/-- The stepper and fan commands run (R125, R327, R332 to R335, R340, R348, R351). It rests on the readings and choices of the model
in log entry 94. -/
def Obligations.MotionCommandsRun : Prop :=
  ∀ (s : State) (p : Pkg) (c : Ctx) (t : Nat) (unit : Byte), p = s.start → unit.toNat ≤ 3 →
    (∀ ei rsv cfg, performs (.stepperConfig c unit ei rsv cfg) p t = true → stepperRangeOk cfg = true →
        (scEnable cfg = true → stepperCheckOk (p.tile t) unit.toNat cfg = true) → ((p.tile t).stepper unit.toNat).runs = false →
        exec (.stepperConfig c unit ei rsv cfg) s = .next (s.after (finish c 0x68 stOk t (configStepper t unit.toNat cfg p))))
    ∧ (∀ ei rsv target x q, performs (.stepperMove c unit ei rsv target) p t = true → x = (p.tile t).stepper unit.toNat →
        x.state ≠ .unconfigured → scMin x.cfg ≤ target.toInt → target.toInt ≤ scMax x.cfg →
        q = onStep t unit.toNat (fun y => { y with target := target.toInt, homeStop := y.state == .homing })
          (takeOver t unit.toNat (.move (.command c)) (accept c 0x69 t p)) →
        exec (.stepperMove c unit ei rsv target) s = .next (s.after (stepperItems t unit.toNat
          (if x.state = .standstill then (if target.toInt = x.pos then arrived t unit.toNat q else startMove t unit.toNat q) else q))))
    ∧ (∀ ei rsv x q, performs (.stepperStop c unit ei rsv) p t = true → x = (p.tile t).stepper unit.toNat →
        x.state ≠ .unconfigured → q = takeOver t unit.toNat (.stop (.command c)) (accept c 0x6A t p) →
        exec (.stepperStop c unit ei rsv) s = .next (s.after (stepperItems t unit.toNat
          (if x.state = .moving then onStep t unit.toNat (fun y => { y with target := y.pos + y.dir * ((y.a : Int) + 1) }) q
            else if x.state = .homing then onStep t unit.toNat (fun y => { y with target := y.pos + y.homeDir, homeStop := true }) q
            else if x.state = .dwell then
              arrived t unit.toNat (onStep t unit.toNat (fun y => { standstill p.now y with target := y.pos }) q)
            else arrived t unit.toNat (onStep t unit.toNat (fun y => { y with target := y.pos }) q)))))
    ∧ (∀ ei (dir : Byte) rsv x, performs (.stepperHome c unit ei dir rsv) p t = true → x = (p.tile t).stepper unit.toNat →
        dir.toNat ≤ 1 → x.state ≠ .unconfigured → scHomeMode x.cfg ≠ 0 →
        exec (.stepperHome c unit ei dir rsv) s = .next (s.after (stepperHome t unit.toNat (if dir == 1 then 1 else -1) c p)))
    ∧ (∀ ei rsv cfg, performs (.fanConfig c unit ei rsv cfg) p t = true → fanRangeOk cfg = true →
        fanSupplyError p cfg = none →
        (fcEnable cfg = true → fanCheckOk (p.tile t) unit.toNat cfg = true) → ((p.tile t).fan unit.toNat).runs = false →
        exec (.fanConfig c unit ei rsv cfg) s = .next (s.after (finish c 0x6C stOk t (configFan t unit.toNat cfg p))))
    ∧ (∀ rsv speed q, performs (.fanStatus c unit rsv) p t = true → q16Word ((p.tile t).fan unit.toNat).speed p = (speed, q) →
        exec (.fanStatus c unit rsv) s = .next (s.after (reply c 0x6D t (fanStatusBytes (p.tile t) unit.toNat speed) q)))
    ∧ (∀ ei rsv x, performs (.fanBaseline c unit ei rsv) p t = true → x = (p.tile t).fan unit.toNat → x.state = .running →
        x.good = true → x.suspended = false →
        exec (.fanBaseline c unit ei rsv) s = .next (s.after (startLevel t unit.toNat 0 (onFanU t unit.toNat
          (fun y => { y with state := .baseline, capture := some { ctx := c } }) (accept c 0x6E t p)))))

/-- The five ring and event commands run (R385, R386, R394 to R399, R405, R407). A RING_READ with data takes a free bulk buffer, or
goes whole into the reply to the near package. It rests on the readings and choices of the model in log entries 14, 17, 48, 208. -/
def Obligations.RingCommandsRun : Prop :=
  ∀ (s : State) (p : Pkg) (c : Ctx) (t : Nat), p = s.start →
    (∀ id desc i, performs (.ringConfig c id desc) p t = true → ringIdError p t id = none → i = bits id 14 0 →
        ringDescOk p t i desc = true → psramShort (p.tile t) = false → bits desc 7 0 = 0 → (p.tile t).ring? i = none →
        exec (.ringConfig c id desc) s = .next (s.after (finish c 0x70 stOk t p)))
    ∧ (∀ id desc i r, performs (.ringConfig c id desc) p t = true → ringIdError p t id = none → i = bits id 14 0 →
        ringDescOk p t i desc = true → psramShort (p.tile t) = false → bits desc 7 0 = 0 → (p.tile t).ring? i = some r →
        exec (.ringConfig c id desc) s = .next (s.after (finish c 0x70 stOk t
          (onTile t (fun x => dropWaits i { x with rings := { x.rings with
            rings := x.rings.rings.erase i, seqs := x.rings.seqs.set i r.nextSeq } }) p))))
    ∧ (∀ id desc i r q, performs (.ringConfig c id desc) p t = true → ringIdError p t id = none → i = bits id 14 0 →
        ringDescOk p t i desc = true → psramShort (p.tile t) = false → bits desc 7 0 ≠ 0 → (p.tile t).ring? i = some r →
        bits r.desc 23 16 = bits desc 23 16 → q = onTile t (dropWaits i) p →
        exec (.ringConfig c id desc) s = .next (s.after (finish c 0x70 stOk t (setRing t i
          (if bit r.desc 8 = bit desc 8 then { r with desc := desc, anchor := true, lastRec := none, trigAt := none }
            else { r.discard with desc := desc, trigAt := none }) q))))
    ∧ (∀ id desc i r b, performs (.ringConfig c id desc) p t = true → ringIdError p t id = none → i = bits id 14 0 →
        ringDescOk p t i desc = true → psramShort (p.tile t) = false → bits desc 7 0 ≠ 0 → (p.tile t).ring? i = some r →
        bits r.desc 23 16 ≠ bits desc 23 16 → allocBlock t (p.tile t) i (bits desc 23 16) = some b →
        exec (.ringConfig c id desc) s = .next (s.after (finish c 0x70 stOk t
          (setRing t i { r.discard with desc := desc, block := b, trigAt := none } (onTile t (dropWaits i) p)))))
    ∧ (∀ id desc i b n, performs (.ringConfig c id desc) p t = true → ringIdError p t id = none → i = bits id 14 0 →
        ringDescOk p t i desc = true → psramShort (p.tile t) = false → bits desc 7 0 ≠ 0 → (p.tile t).ring? i = none →
        allocBlock t (p.tile t) i (bits desc 23 16) = some b → n = (p.tile t).rings.seqs.getD i 1 →
        exec (.ringConfig c id desc) s = .next (s.after (finish c 0x70 stOk t
          (setRing t i { desc := desc, block := b, nextSeq := n, resetSeq := if n == 1 then 0 else n } p))))
    ∧ (∀ id cursor limit i r r1 upTo data n next q, performs (.ringRead c id cursor limit) p t = true → ringIdError p t id = none →
        i = bits id 14 0 → (p.tile t).ring? i = some r → 1 ≤ limit.toNat → limit.toNat ≤ 8192 →
        r1 = (if cursor == 0xFFFFFFFF then r else freeOlder r cursor.toNat) →
        upTo = (latchedSeq (p.tile t) (.command (.ringRead c id cursor limit))).getD r.nextSeq →
        ringDelivery r1 upTo cursor.toNat limit.toNat = (data, n, next) → q = setRing t i r1 p →
        (data = [] → exec (.ringRead c id cursor limit) s = .next (s.after (reply c 0x71 t (bulkRecord 0 0 0 next) q)))
        ∧ (∀ far, data ≠ [] → c.src = .far far → exec (.ringRead c id cursor limit) s
            = .next (s.after (reply c 0x71 t (bulkRecord 0 data.length n next ++ data) q)))
        ∧ (∀ b, data ≠ [] → (∀ far, c.src ≠ .far far) → freeBulk q = some b → exec (.ringRead c id cursor limit) s
            = .next (s.after (reply c 0x71 t (bulkRecord b data.length n next) (fillBulk b data q)))))
    ∧ (∀ id cursor limit i e, performs (.ringRead c id cursor limit) p t = true → ringIdError p t id = none →
        i = bits id 14 0 → (p.tile t).ring? i = none → latchedSeq (p.tile t) (.command (.ringRead c id cursor limit)) = some e →
        exec (.ringRead c id cursor limit) s = .next (s.after (reply c 0x71 t (bulkRecord 0 0 0 0xFFFFFFFF) p)))
    ∧ (∀ id i r, performs (.ringReset c id) p t = true → ringIdError p t id = none → i = bits id 14 0 → (p.tile t).ring? i = some r →
        exec (.ringReset c id) s = .next (s.after (finish c 0x72 stOk t (setRing t i r.discard p))))
    ∧ (∀ (word : Byte) rsv mask, performs (.eventMask c word rsv mask) p t = true → word.toNat ≤ 3 →
        exec (.eventMask c word rsv mask) s = .next (s.after (finish c 0x73 stOk t
          (onTile t (fun tl => { tl with events := { tl.events with
            masked := setBits tl.events.masked (32 * word.toNat + 31) (32 * word.toNat) mask.toNat } }) p))))
    ∧ (performs (.eventRead c) p t = true →
        exec (.eventRead c) s = .next (s.after (reply c 0x74 t
          (le 16 (p.tile t).events.pending.toNat ++ le 16 (p.tile t).events.masked.toNat)
          (onTile t (fun tl => { tl with events := { tl.events with pending := 0 } }) p))))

WORK TASK:
Check every line of the entries above, and copy those that carry the string "discard".

RESULT:
            else { r.discard with desc := desc, trigAt := none }) q))))
          (setRing t i { r.discard with desc := desc, block := b, trigAt := none } (onTile t (dropWaits i) p)))))
        exec (.ringReset c id) s = .next (s.after (finish c 0x72 stOk t (setRing t i r.discard p))))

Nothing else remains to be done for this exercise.